■ Task to complete
The line holding "let r := dfOp" and every line after it through the end of the entries below: retype these exactly and nothing more.

■ Record extracts
-- ==== Sys2Proof/Tests/Slice0.lean ====
section
/-! SUPPORT. The author's own tests: what WellFormed refuses, worked examples of the spec, and for each statement with
hypotheses a concrete state and operands that meet them. -/

namespace Sys2Proof.Tests

set_option Elab.async false

open Sys2Proof.Machine

/-! ### Small states -/

/-- A bundle of one move and a long immediate (R170, R171): destination, source, OPMOD, immediate. -/
def bun (dst src op : Nat) (imm : Nat := 0) : Bundle :=
  BitVec.ofNat 128 (2 ^ 127 + (dst * 2 ^ 23 + src * 2 ^ 9 + op) * 2 ^ 80 + imm)

/-- A bundle of three moves (R170, R171): destination, source and OPMOD of each. -/
def bun3 (x y z : Nat × Nat × Nat) : Bundle :=
  let w (x : Nat × Nat × Nat) : Nat := x.1 * 2 ^ 23 + x.2.1 * 2 ^ 9 + x.2.2
  BitVec.ofNat 128 (w x * 2 ^ 80 + w y * 2 ^ 40 + w z)

/-- The source of a short immediate 0, and of the long immediate. -/
def short0 : Nat := 0x2000
def longI : Nat := 0x048

/-- A state with engine 0 as given. -/
def one (g : Eng) : State := { engs := [(0, { g with mode := .running, hold := false })] }

/-- Engine 0 in Salvage, its code in local SRAM. -/
def salEng : Eng := { pc := 0x2000, cr := { esw := { salv := true }, sp := 0x1800 } }
def sal : State := one salEng

/-- Engine 0 in Rind outside Salvage: one page of code, and data in the scratch window at offset 0. -/
def rindEng : Eng :=
  { pc := 0x8000, cr := { scrw := 1 }, mem := { itlb := [⟨8, 12, 0x8000, 0x95, 0, 0⟩] } }
def rind : State := one rindEng

/-- Engine 0 in user code: one page of code, and data in the scratch window at offset 0. -/
def userEng : Eng :=
  { pc := 0x8000, cr := { scrw := 1, esw := { priv := false } }, mem := { itlb := [⟨8, 12, 0x8000, 0xB5, 0, 0⟩] } }
def user : State := one userEng

/-- Whether a check passed. -/
def passed {α : Type} : Except Halt α → Bool
  | .ok _ => true
  | .error _ => false

/-- An access passes and does not wait, and what is done with it passes. -/
def does {β : Type} (r : Prep Place) (w : State → Place → Bool) (f : State → Place → Except Halt β) : Bool :=
  match r with
  | (s2, .ok p) => !w s2 p && passed (f s2 p)
  | _ => false

theorem does_spec {β : Type} {r : Prep Place} {w : State → Place → Bool} {f : State → Place → Except Halt β}
    (h : does r w f = true) : ∃ s2 p b, r = (s2, .ok p) ∧ w s2 p = false ∧ f s2 p = .ok b := by
  obtain ⟨s2, r⟩ := r
  cases r with
  | error x => cases h
  | ok p =>
    refine ⟨s2, p, ?_⟩
    revert h
    show (!w s2 p && passed (f s2 p)) = true → _
    cases w s2 p with
    | true => intro h; cases h
    | false =>
      cases f s2 p with
      | error x => intro h; cases h
      | ok b => intro _; exact ⟨b, rfl, rfl, rfl⟩

/-! ### Bundles that issue -/

/-- A state whose engine 0 has instruction bytes at its program address: in local SRAM in Salvage, else in its instruction
cache, at the line of offset 0x8000. -/
def code (s : State) (l : List Byte) : State :=
  s.modEng 0 fun g => { g with mem := { g.mem with
    sram := if g.cr.esw.salv then writeBytes g.mem.sram 0x2000 l else g.mem.sram, icache := [(0x200, l)] } }

/-- A state with a bundle at engine 0's program address, the state after its fetch, and the bundle's first move. -/
def on (s : State) (b : Bundle) : State := code s (toBytes 16 b.toNat)
def fetched (s : State) (b : Bundle) : State := ((on s b).fetch 0 [] 16).1
def move (s : State) (b : Bundle) : Mv := ((fetched s b).moves 0 b).headD ⟨0, 0, 0, none, 0, false⟩

/-- Whether a fetch gives bytes. -/
def gives (r : Except Halt (List Byte)) (f : List Byte → Bool) : Bool :=
  match r with
  | .ok p => f p
  | .error _ => false

theorem gives_spec {r : Prep (List Byte)} {f : List Byte → Bool} (h : gives r.2 f = true) :
    ∃ p, r = (r.1, .ok p) ∧ f p = true := by
  obtain ⟨s, r⟩ := r
  cases r with
  | error x => cases h
  | ok p => exact ⟨p, rfl, h⟩

/-- What Issues asks, as a check. -/
def issues (s : State) (b : Bundle) : Bool :=
  let g := (on s b).eng 0
  g.ready && g.cr.esw.priv && g.amc.isNone && ((fetched s b).eng 0).amc.isNone && g.imp.isNone && !g.owes &&
    gives ((on s b).fetch 0 [] 16).2 (fun p => decide (ofBytes p = b.toNat)) &&
    (decodeCheck b g.cr.esw.bp).isNone && !(fetched s b).stalls 0 b

theorem issues_of {s : State} {b : Bundle} (h : issues s b = true) : Issues (on s b) 0 b {} (fetched s b) := by
  simp only [issues, Bool.and_eq_true, Bool.not_eq_true', Option.isNone_iff_eq_none] at h
  obtain ⟨⟨⟨⟨⟨⟨⟨⟨h1, h2⟩, h3⟩, h3'⟩, h4⟩, h5⟩, h6⟩, h7⟩, h8⟩ := h
  obtain ⟨p, hp, hq⟩ := gives_spec h6
  exact ⟨h1, h2, by decide, .inr ⟨h3, h3'⟩, fun _ => ⟨h5, h4⟩, ⟨p, hp, of_decide_eq_true hq⟩, h7, h8⟩

/-- What Issues and Triggers ask, as a check. -/
def goes (s : State) (b : Bundle) (d : Nat) : Bool :=
  issues s b && isTrig d && decide ((move s b).dst = d) && !(move s b).pairBad (slotsOf b) &&
    decide ((fetched s b).moves 0 b = [move s b])

/-- A bundle issues on engine 0 with one trigger d, with more of its state and move. -/
def Meets (s : State) (b : Bundle) (d : Nat) (P : State → Mv → Prop) : Prop :=
  Issues (on s b) 0 b {} (fetched s b) ∧ Triggers (fetched s b) 0 b (move s b) ∧ (move s b).dst = d ∧
    P (fetched s b) (move s b)

theorem meets_of {s : State} {b : Bundle} {d : Nat} {P : State → Mv → Prop} (h : goes s b d = true)
    (hp : P (fetched s b) (move s b)) : Meets s b d P := by
  simp only [goes, Bool.and_eq_true, Bool.not_eq_true', decide_eq_true_eq] at h
  obtain ⟨⟨⟨⟨h1, h2⟩, h3⟩, h4⟩, h5⟩ := h
  exact ⟨issues_of h1, ⟨by rw [h3]; exact h2, h4, [], [], h5, rfl⟩, h3, hp⟩

/-! ### Statements about bundles -/

/-- Meets for every row of a list, from a check. -/
theorem meets_all {α : Type} {l : List α} {s : α → State} {b : α → Bundle} {d : α → Nat} {P : α → State → Mv → Prop}
    [∀ x u m, Decidable (P x u m)]
    (h : l.all (fun x => goes (s x) (b x) (d x) && decide (P x (fetched (s x) (b x)) (move (s x) (b x)))) = true) :
    ∀ x ∈ l, Meets (s x) (b x) (d x) (P x) := fun x hx => by
  have h := (Bool.and_eq_true _ _).mp (List.all_eq_true.1 h x hx)
  exact meets_of h.1 (of_decide_eq_true h.2)

/-- AluResult: every trigger of both units. -/
theorem wit_alu : ∀ i ∈ (List.range 12).map (0x210 + ·) ++ (List.range 12).map (0x230 + ·),
    Meets sal (bun i short0 0) i fun _ _ => True := meets_all (by decide +kernel)

/-- Move n of a bundle that issues. -/
def nth (s : State) (b : Bundle) (n : Nat) : Mv := ((fetched s b).moves 0 b).getD n ⟨0, 0, 0, none, 0, false⟩

/-- A bundle of two checked moves, to x and y, and a plain one issues. -/
def beside (s : State) (x y : Nat) : Bool :=
  let b := bun3 (x, short0, 0) (y, short0, 0) (0x25, short0, 0)
  let m := nth s b
  issues s b && decide ((fetched s b).moves 0 b = [m 0, m 1, m 2]) && decide ((m 0).dst = x) && decide ((m 1).dst = y) &&
    !(m 0).pairBad (slotsOf b) && !(m 1).pairBad (slotsOf b) && (m 2).plain b

theorem beside_of {s : State} {x y : Nat} (h : beside s x y = true) :
    let b := bun3 (x, short0, 0) (y, short0, 0) (0x25, short0, 0)
    Issues (on s b) 0 b {} (fetched s b) ∧ ∃ m m' z, (fetched s b).moves 0 b = [] ++ m :: [] ++ m' :: [z] ∧ m.dst = x ∧
      m'.dst = y ∧ m.pairBad (slotsOf b) = false ∧ m'.pairBad (slotsOf b) = false ∧ ([] ++ [] ++ [z]).all (·.plain b) = true := by
  simp only [beside, Bool.and_eq_true, Bool.not_eq_true', decide_eq_true_eq] at h
  obtain ⟨⟨⟨⟨⟨⟨h1, h2⟩, h3⟩, h4⟩, h5⟩, h6⟩, h7⟩ := h
  exact ⟨issues_of h1, _, _, _, h2, h3, h4, h5, h6, by simpa using h7⟩

/-- AluResult: a trigger of each unit in one bundle, and reserved OPMOD bits. -/
theorem wit_alu_two : (∀ i ∈ List.range 12, beside sal (0x210 + i) (0x23B - i) = true) ∧
    ∀ d ∈ [0x210, 0x239], ∃ x, (0, x) ∈ slotsOf (bun d short0 16) ∧ x.dst = d ∧ x.op = 16 := by
  refine ⟨by decide +kernel, fun d hd => ?_⟩
  rcases List.mem_cons.1 hd with rfl | hd
  · exact ⟨⟨0, 0x210, short0, 16⟩, by decide +kernel, rfl, rfl⟩
  · cases List.mem_singleton.1 hd
    exact ⟨⟨0, 0x239, short0, 16⟩, by decide +kernel, rfl, rfl⟩

/-- Nothing is due before an exception of a bundle or instruction (Raises). -/
abbrev Calm (s : State) : Prop :=
  ((s.longDone 0).eng 0).amc = none ∧ ((s.longDone 0).eng 0).imp = none ∧ (s.longDone 0).irq 0 = none

/-- The engine of rind with every condition enabled, delivered precisely, and every trap. -/
def strict : State := one { rindEng with cr := { rindEng.cr with esw := { pr := true, dfte := 31 } } }

/-- The triggers of DecimalResult. -/
def decTrigs : List Nat := [0x250, 0x251, 0x252, 0x253, 0x254, 0x255, 0x256, 0x270, 0x2D0, 0x2D1, 0x2D3, 0x2F0, 0x2F1, 0x2F2]

/-- DecimalResult: every trigger, on the tally +0; no patch is in force, so that a conversion takes the words of the mask
ROM, which the model holds to be good where none fails (log 19); the engine delivers no precise condition. -/
theorem wit_decimal : ∀ d ∈ decTrigs, Meets rind (bun d longI 0 0xC) d fun s1 m =>
      (m.dst = 0x2D3 → m.op % 2 = 1 → m.pair = true) ∧ (m.dst / 16 = 0x2D → s1.rnFault 0 {} m.dst m.op = none) ∧
      (s1.esw 0).precise = false := meets_all (by decide +kernel)

/-- DecimalResult: a condition that is enabled and precise: no tally as operand. -/
theorem wit_decimal_raises : ∀ d ∈ [0x250, 0x270, 0x2D1, 0x2F0], Meets strict (bun d longI 0) d fun s1 m =>
      ((if d = 0x250 then daAdd 0 (m.val.setWidth 96) m.op else if d = 0x270 then dmMul 0 (m.val.setWidth 96) m.op 0
        else if d = 0x2D1 then cvD2b (m.val.setWidth 96) m.op else ckOp 0 (m.val.setWidth 96) m.op).cond = some .data) ∧
      (s1.esw 0).enabled .data = true ∧ (s1.esw 0).precise = true ∧ s1.rnFault 0 {} m.dst m.op = none ∧ Calm s1 :=
  meets_all (by decide +kernel)

/-- The OPMOD of each DF trigger in the witnesses: narrow takes a pair. -/
def dfOpOf (i : Nat) : Nat := if i = 13 then 1 else 0

/-- FloatResult and Divides: every DF trigger, on the pair of T0 and T1, and CV.t.t2f. -/
theorem wit_float : (∀ i ∈ List.range 14, Meets rind (bun (0x2B0 + i) 0x20 (dfOpOf i)) (0x2B0 + i) fun s1 m =>
      let q := s1.latched 0 (bun (0x2B0 + i) 0x20 (dfOpOf i))
      dfPairBad i m.op q.dfo q.dfo2 (latchOf m.val m.pair) = false ∧ (s1.esw 0).dfte = 0) ∧
    ∀ d ∈ [0x2D2], Meets rind (bun d longI 0 0x1C) d fun s1 m =>
      s1.rnFault 0 {} m.dst m.op = none ∧ (cvT2f (m.val.setWidth 96) m.op (s1.esw 0).dfrnd.toNat).1 = none ∧ (s1.esw 0).dfte = 0 :=
  ⟨meets_all (by decide +kernel), meets_all (by decide +kernel)⟩

/-- FloatResult: a division of 0 by 0 and a t2f that rounds, with every trap enabled and with one of another flag. -/
theorem wit_float_traps : ∀ x ∈ [(31 : BitVec 5), 2],
    (∀ d ∈ [0x2B3], Meets (one { rindEng with cr := { rindEng.cr with esw := { dfte := x } } }) (bun d 0x20 0) d fun s1 m =>
      let q := s1.latched 0 (bun d 0x20 0)
      let r := dfOp 3 m.op (s1.esw 0).dfrnd q.dfo q.dfo2 (latchOf m.val m.pair)
      dfPairBad 3 m.op q.dfo q.dfo2 (latchOf m.val m.pair) = false ∧ (s1.esw 0).dfte ≠ 0 ∧
      s1.rnFault 0 {} m.dst m.op = none ∧ decide ((s1.esw 0).dfte.toNat &&& r.flags ≠ 0) = decide (x = 31) ∧ Calm s1) ∧
    ∀ d ∈ [0x2D2], Meets (one { rindEng with cr := { rindEng.cr with esw := { dfte := x } } })
      (bun d longI 0 0x9999999999999999999C) d fun s1 m =>
      let r := cvT2f (m.val.setWidth 96) m.op (s1.esw 0).dfrnd.toNat
      s1.rnFault 0 {} m.dst m.op = none ∧ r.1 = none ∧
      decide ((s1.esw 0).dfte.toNat &&& r.2.2 ≠ 0) = decide (x = 31) ∧ Calm s1 := fun x hx => by
  rcases List.mem_cons.1 hx with rfl | hx
  · exact ⟨meets_all (by decide +kernel), meets_all (by decide +kernel)⟩
  · cases List.mem_singleton.1 hx
    exact ⟨meets_all (by decide +kernel), meets_all (by decide +kernel)⟩

/-- A divide of each unit that runs. -/
def dividing : State := one { rindEng with
  dd := some ⟨0x7C, 0x2C, 0, 0, 0, 0, false, 3, false⟩, df := some ⟨{}, {}, 0, 0, false⟩ }

/-- Divides: a decimal divide whose condition is enabled and precise. -/
theorem wit_divides_raises : ∀ d ∈ [0x290], Meets strict (bun d longI 0) d fun s1 m =>
    (s1.eng 0).cr.esw.priv = true ∧ (ddDiv 0 (m.val.setWidth 96) (m.op % 2 ^ 9) 0).cond = some .data ∧
      (s1.esw 0).enabled .data = true ∧ (s1.esw 0).precise = true ∧ Calm s1 := meets_all (by decide +kernel)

■ Completed task
      let r := dfOp 3 m.op (s1.esw 0).dfrnd q.dfo q.dfo2 (latchOf m.val m.pair)
      dfPairBad 3 m.op q.dfo q.dfo2 (latchOf m.val m.pair) = false ∧ (s1.esw 0).dfte ≠ 0 ∧
      s1.rnFault 0 {} m.dst m.op = none ∧ decide ((s1.esw 0).dfte.toNat &&& r.flags ≠ 0) = decide (x = 31) ∧ Calm s1) ∧
    ∀ d ∈ [0x2D2], Meets (one { rindEng with cr := { rindEng.cr with esw := { dfte := x } } })
      (bun d longI 0 0x9999999999999999999C) d fun s1 m =>
      let r := cvT2f (m.val.setWidth 96) m.op (s1.esw 0).dfrnd.toNat
      s1.rnFault 0 {} m.dst m.op = none ∧ r.1 = none ∧
      decide ((s1.esw 0).dfte.toNat &&& r.2.2 ≠ 0) = decide (x = 31) ∧ Calm s1 := fun x hx => by
  rcases List.mem_cons.1 hx with rfl | hx
  · exact ⟨meets_all (by decide +kernel), meets_all (by decide +kernel)⟩
  · cases List.mem_singleton.1 hx
    exact ⟨meets_all (by decide +kernel), meets_all (by decide +kernel)⟩

/-- A divide of each unit that runs. -/
def dividing : State := one { rindEng with
  dd := some ⟨0x7C, 0x2C, 0, 0, 0, 0, false, 3, false⟩, df := some ⟨{}, {}, 0, 0, false⟩ }

/-- Divides: a decimal divide whose condition is enabled and precise. -/
theorem wit_divides_raises : ∀ d ∈ [0x290], Meets strict (bun d longI 0) d fun s1 m =>
    (s1.eng 0).cr.esw.priv = true ∧ (ddDiv 0 (m.val.setWidth 96) (m.op % 2 ^ 9) 0).cond = some .data ∧
      (s1.esw 0).enabled .data = true ∧ (s1.esw 0).precise = true ∧ Calm s1 := meets_all (by decide +kernel)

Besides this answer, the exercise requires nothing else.